WASHINGTON, D.C. — Senate Intelligence Committee leaders on Thursday released a joint statement in which they said they have no reason to believe that President Donald Trump’s claims of wiretapping are true.

The statement, which was released on Thursday, reads as follows:

“Based on the information available to us, we see no indications that Trump Tower was the subject of surveillance by any element of the United States government either before or after Election Day 2016.”

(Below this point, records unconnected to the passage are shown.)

/-- Opens the slot a MOVE fills, with so many arrivals to come. -/
def State.openSlot (s : State) (a e : Nat) (d : MoveDst) (n : Nat) : State :=
  match d with
  | .window slot _ _ => s.onEng a e fun x => { x with filling := x.filling ++ [(slot, n)], nextSlot := (slot + 1) % x.arm.winSlots }
  | .mv slot => s.onArr a fun A => { A with mv := { A.mv with
      filling := A.mv.filling ++ [(slot, n)], next := (slot + 1) % 16, owner := Tbl.set 0 A.mv.owner slot (e + 1)
      expand := Tbl.set (0, 0) A.mv.expand slot (0, 0) } }
  | _ => s

/-- An input slot of the matrix-vector path holds +0, and takes `n` codes of `bits` bits each (R104). -/
def State.codeSlot (s : State) (a slot bits n : Nat) : State :=
  s.onArr a fun A => { A with mv := { A.mv with
    slots := Tbl.clearRange A.mv.slots (slot * 256) (slot * 256 + 256), expand := Tbl.set (0, 0) A.mv.expand slot (bits, n) } }

/-- One arrival at the slot a MOVE fills. -/
def State.closeSlot (s : State) (a e : Nat) (d : MoveDst) : State :=
  match d with
  | .window slot _ _ => s.onEng a e fun x =>
      let r := arrive x.filling x.filled slot
      { x with filling := r.1, filled := r.2 }
  | .mv slot => s.onArr a fun A => { A with mv := A.mv.arriveAt slot }
  | _ => s

/-- Issues the reads of a MOVE from memory, or from the rows of a cache source (R322). -/
def State.issueReads (s : State) (a e no cls : Nat) (d : MoveDst) (l : List Piece) (row : Option RowSrc := none) : State :=
  let t := s.tenRunning a
  l.foldl (fun (s : State) p =>
    s.issueTxn { kind := 0, addr := p.addr % 2 ^ 48, size := p.size, ten := t, cls := cls, owner := .task a (s.ridOf a) e
                 dst := d.at_ a e p.off, no := no, skip := p.skip, keep := d.fit p.off p.keep,
                 row := row.map (fun r => { r with off := p.off }) }) s

/-- Issues the writes of a MOVE into memory, of a class (R322, R333). -/
def State.issueWrites (s : State) (a e no cls addr : Nat) (bs : List Byte) : State :=
  let t := s.tenRunning a
  let lo := addr / 64 * 64
  (cutRange (bs.length / 64 + 4) lo (lo + bs.length)).foldl (fun (s : State) p =>
    s.issueTxn { kind := 1, addr := p.1 % 2 ^ 48, size := p.2, ten := t, cls := cls, owner := .task a (s.ridOf a) e
                 data := (bs.drop (p.1 - lo)).take p.2, no := no }) s

/-- The owner of the transactions of an engine. -/
def State.moveOwner (s : State) (a e : Nat) : TxnOwner := .task a (s.ridOf a) e

/-- Issues the writes of an offload MOVE of `n` bytes to an address, which wait for the bytes that its reads bring (R322, R332). -/
def State.offloadWrites (s : State) (a e no addr n : Nat) : State :=
  let t := s.tenRunning a
  (cutRange (n / 64 + 4) addr (addr + n)).foldl (fun (s : State) p =>
    s.issueTxn { kind := 1, addr := p.1 % 2 ^ 48, size := p.2, ten := t, cls := 2, owner := s.moveOwner a e
                 data := List.replicate p.2 0, no := no, need := p.2 }) s

/-- Issues the reads of a MOVE, and the writes of an offload one: those follow the reads on each channel, and the reads outside the
windows, which bring +0 at once, follow them (R324, R332; log 49). -/
def State.issueMove (s : State) (a e no bytes : Nat) (d : MoveDst) (l : List Piece) (row : Option RowSrc := none) : State :=
  match d with
  | .memory x =>
    let t := s.tenRunning a
    let near := fun (p : Piece) => s.spanInWindow t (p.addr % 2 ^ 48) p.size
    (((s.issueReads a e no 2 d (l.filter near) row).offloadWrites a e no x bytes).issueReads a e no 2 d (l.filter (fun p => !near p)) row)
  | _ => s.issueReads a e no 0 d l row

/-- Puts bytes at an offset of a MOVE's destination at once; those of an atomic add are its contributions' already. -/
def State.putDirect (s : State) (a e no : Nat) (d : MoveDst) (off : Nat) (bs : List Byte) : State :=
  match d with
  | .memory x => s.fillWrites (s.moveOwner a e) no ((x + off) % 2 ^ 48) bs
  | .shared x => (s.noteShared a ((x + off) % 2 ^ 28) bs.length).sharedWrite (s.tenRunning a) ((x + off) % 2 ^ 28) bs
  | .store x => s.storeArrival a (x + off) bs
  | .window _ x size => s.storeArrival a (x + off) (bs.take (size - off))
  | .mv slot => s.onArr a fun A => { A with mv := A.mv.putSlot slot off (bs.take (512 - off)) }
  | .staged _ _ _ => s

/-- Stages the atomic adds of MOVE `no` of an engine; `none` while the areas are full (R328). -/
def State.stageMove (s : State) (a e no addr : Nat) (bs : List Byte) : Option State :=
  let t := s.tenRunning a
  let lo := addr / 64 * 64
  let cid := match s.taskOf a with | some (_, x) => x.cid | none => 0
  (cutRange (bs.length / 64 + 4) lo (lo + bs.length)).foldl (fun (r : Option State) p =>
    match r with
    | none => none
    | some s =>
      if s.spanInWindow t (p.1 % 2 ^ 48) p.2 then
        (s.noteOut (s.ridOf a) false (p.1 % 2 ^ 48) p.2).stageAdd cid (s.ridOf a) t e no (p.1 % 2 ^ 48) ((bs.drop (p.1 - lo)).take p.2)
      else some (s.violate t (p.1 % 2 ^ 48) 1)) (some s)

/-- A cache source: the byte address of a position's row in a region, the bytes that the page holds from there, the bits of an
element, and for a region to be expanded the address of the scale of its first element, with whether that is the page's;
`scaleRow` is how many scale bytes a row has (R205, R289). -/
structure CacheSrc where
  start : Nat
  valid : Nat
  bits : Nat
  scale : Option (Nat × Bool)
  scaleRow : Nat
  row : RowSrc
deriving DecidableEq, Repr

/-- What a MOVE from a cache source finds: `none` for the null page, whether the name is bad, and whether the MOVE waits for a walk. -/
structure CacheFind where
  src : Option CacheSrc := none
  bad : Bool := false
  waits : Bool := false
  state : State

/-- The snapshot that an array's task has of a sequence (R205). -/
def State.snapOf (s : State) (a seq : Nat) : Option Snap :=
  match s.taskOf a with
  | some (_, x) => x.snaps.find? (fun (y : Snap) => y.seq == seq)
  | none => none

/-- The row of a position in a region of a page, for a MOVE (R197, R205, R289). -/
def Pool.source (P : Pool) (x : Snap) (f plane half q : Nat) (scales : Bool) : CacheSrc :=
  let row := if scales then P.rowScales else P.rowBytes
  let start := if scales then P.rowScaleAt f plane half q else P.rowAt f plane half q
  { start := start
    valid := if 16 * (q / 16 + 1) ≤ x.wtop then P.pageAt f plane + P.pageBytes - start else (x.wtop - q) * row
    bits := if scales then 16 else P.bits
    scale := if scales ∨ P.fmt = 0 then none
      else if P.fmt = 1 then some (P.trailerAt f plane + 4 + 4 * half, true)
      else some (P.rowScaleAt f plane half q, false)
    scaleRow := P.rowScales
    row := { seq := x.seq, plane := plane, pos := q, rowBytes := row } }

/-- Finds what a MOVE from a cache source reads: it names the sequence and the plane, and the offset the position (R205, R289). -/
def State.cacheSrc (s : State) (a sbv half : Nat) (pos : Int) : CacheFind :=
  let plane := bitsOf sbv 27 16
  match s.snapOf a (sbv % 65536) with
  | none => { bad := true, state := s }
  | some x =>
    let P := s.pool x.pool
    if P.planes ≤ plane then { bad := true, state := s }
    else if pos < 0 then { state := s.bump Reg.WALK_NULL_READS }
    else
      let q := pos.toNat
      let r := s.seek a (s.tenRunning a) x (q / 16)
      if !r.2 then { waits := true, state := r.1 }
      else if x.wtop ≤ q then { state := r.1 }
      else match x.frame (q / 16) with
        | none => { state := r.1 }
        | some f => { src := some (P.source x f plane half q (decide (2 ≤ P.fmt) && bitOf sbv 47)), state := r.1 }

/-- Issues the reads of a MOVE from a cache row into a matrix-vector slot, whose codes are to be expanded to BF16: those of the codes,
then those of their scales (R59, R104). -/
def State.issueExpanded (s : State) (a e no slot : Nat) (c : CacheSrc) (l sl : List Piece) (page : Bool) : State :=
  let t := s.tenRunning a
  let s := l.foldl (fun (s : State) p =>
    let i := 8 * p.off / c.bits
    s.issueTxn { kind := 0, addr := p.addr % 2 ^ 48, size := p.size, ten := t, cls := 0, owner := s.moveOwner a e
                 dst := if i < 256 then .mvExp a slot i c.bits else .none
                 no := no, skip := p.skip, keep := p.keep, row := some { c.row with off := p.off } }) s
  sl.foldl (fun (s : State) p =>
    s.issueTxn { kind := 0, addr := p.addr % 2 ^ 48, size := p.size, ten := t, cls := 0, owner := s.moveOwner a e
                 dst := .mvScale a slot p.off page, no := no, skip := p.skip, keep := p.keep
                 row := if page then none else some { c.row with rowBytes := c.scaleRow, off := p.off } }) s

/-- The task on an array gets a status that its command's completion reports; BAD_SEQ comes before CACHE_SHORT (R205, R289, R437). -/
def State.taskStatus (s : State) (a status : Nat) : State :=
  s.onTask (s.ridOf a) fun t => { t with status := if t.status = 0 ∨ t.status = 0x01 then status else t.status }

/-- Adds a flight to an array. -/
def State.launch (s : State) (a : Nat) (f : Flight) : State := s.onArr a fun A => { A with flight := A.flight ++ [f] }

/-- The free bytes a draw gives. -/
def State.freeBytes (s : State) (n : Nat) : List Byte × State :=
  ((List.range n).map (fun i => Config.freeByte (s.freeCtr + i)), s.drew n)

/-- The bytes of a MOVE from a cache source: those of the row found, and +0 for the rest (R205, R289). A slot that is filled in full
counts one arrival for each of its transactions, and one for the rest. -/
def State.moveFound (s : State) (a e no : Nat) (m : Move) (d : MoveDst) (c : Option CacheSrc) : State :=
  match c with
  | none => (((s.openSlot a e d 1).issueMove a e no m.bytes d []).putDirect a e no d 0 (List.replicate m.bytes 0)).closeSlot a e d
  | some c =>
    let n := min m.bytes c.valid
    let l := memPieces c.start n
    let plain :=
      (((s.openSlot a e d (d.arrivals l)).issueMove a e no m.bytes d l (some c.row)).putDirect a e no d n
        (List.replicate (m.bytes - n) 0)).closeSlot a e d
    match d, c.scale with
    | .mv slot, some (at_, page) =>
      let elems := min 256 (8 * n / c.bits)
      let sl := memPieces at_ (if page then 4 else (elems + 31) / 32)
      (((s.openSlot a e d ((l.filter (fun p => decide (8 * p.off / c.bits < 256))).length + sl.length + 1)).codeSlot a slot c.bits elems).issueExpanded a e no slot c l sl page).closeSlot a e d
    | _, _ => plain

/-- The status that a MOVE from a cache source gives its task (R205, R289). -/
def CacheFind.noted (r : CacheFind) (a bytes : Nat) : State :=
  let short := match r.src with | none => true | some c => decide (c.valid < bytes)
  if r.bad then r.state.taskStatus a 0x31 else if short then r.state.taskStatus a 0x01 else r.state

The statement, signed by Senate Select Committee on Intelligence Chairman Richard Burr, R-North Carolina, and Vice Chairman Mark Warner, D-Virginia, was issued in response to allegations by president Donald Trump that offices at Trump Tower New York were wiretapped on orders of the DNC.

The statement comes just hours after House Speaker Paul Ryan said “no such wiretap existed.”

On March 4, Trump accused his predecessor, former President Barack Obama of “wiretapping” his residence and business location in New York City in an attempt to obtain information he could use to discredit Trump during the 2016 presidential campaign, an allegation that Barack Obama publicly denied. This week president Trump attempted to clarify those remarks.

“When I say wiretapping, those words were in quotes,” Trump told Fox News Wednesday. “That really covers — because wiretapping is pretty old-fashioned stuff — but that really covers surveillance and many other things. And nobody ever talks about the fact that it was in quotes, but that’s a very important thing.”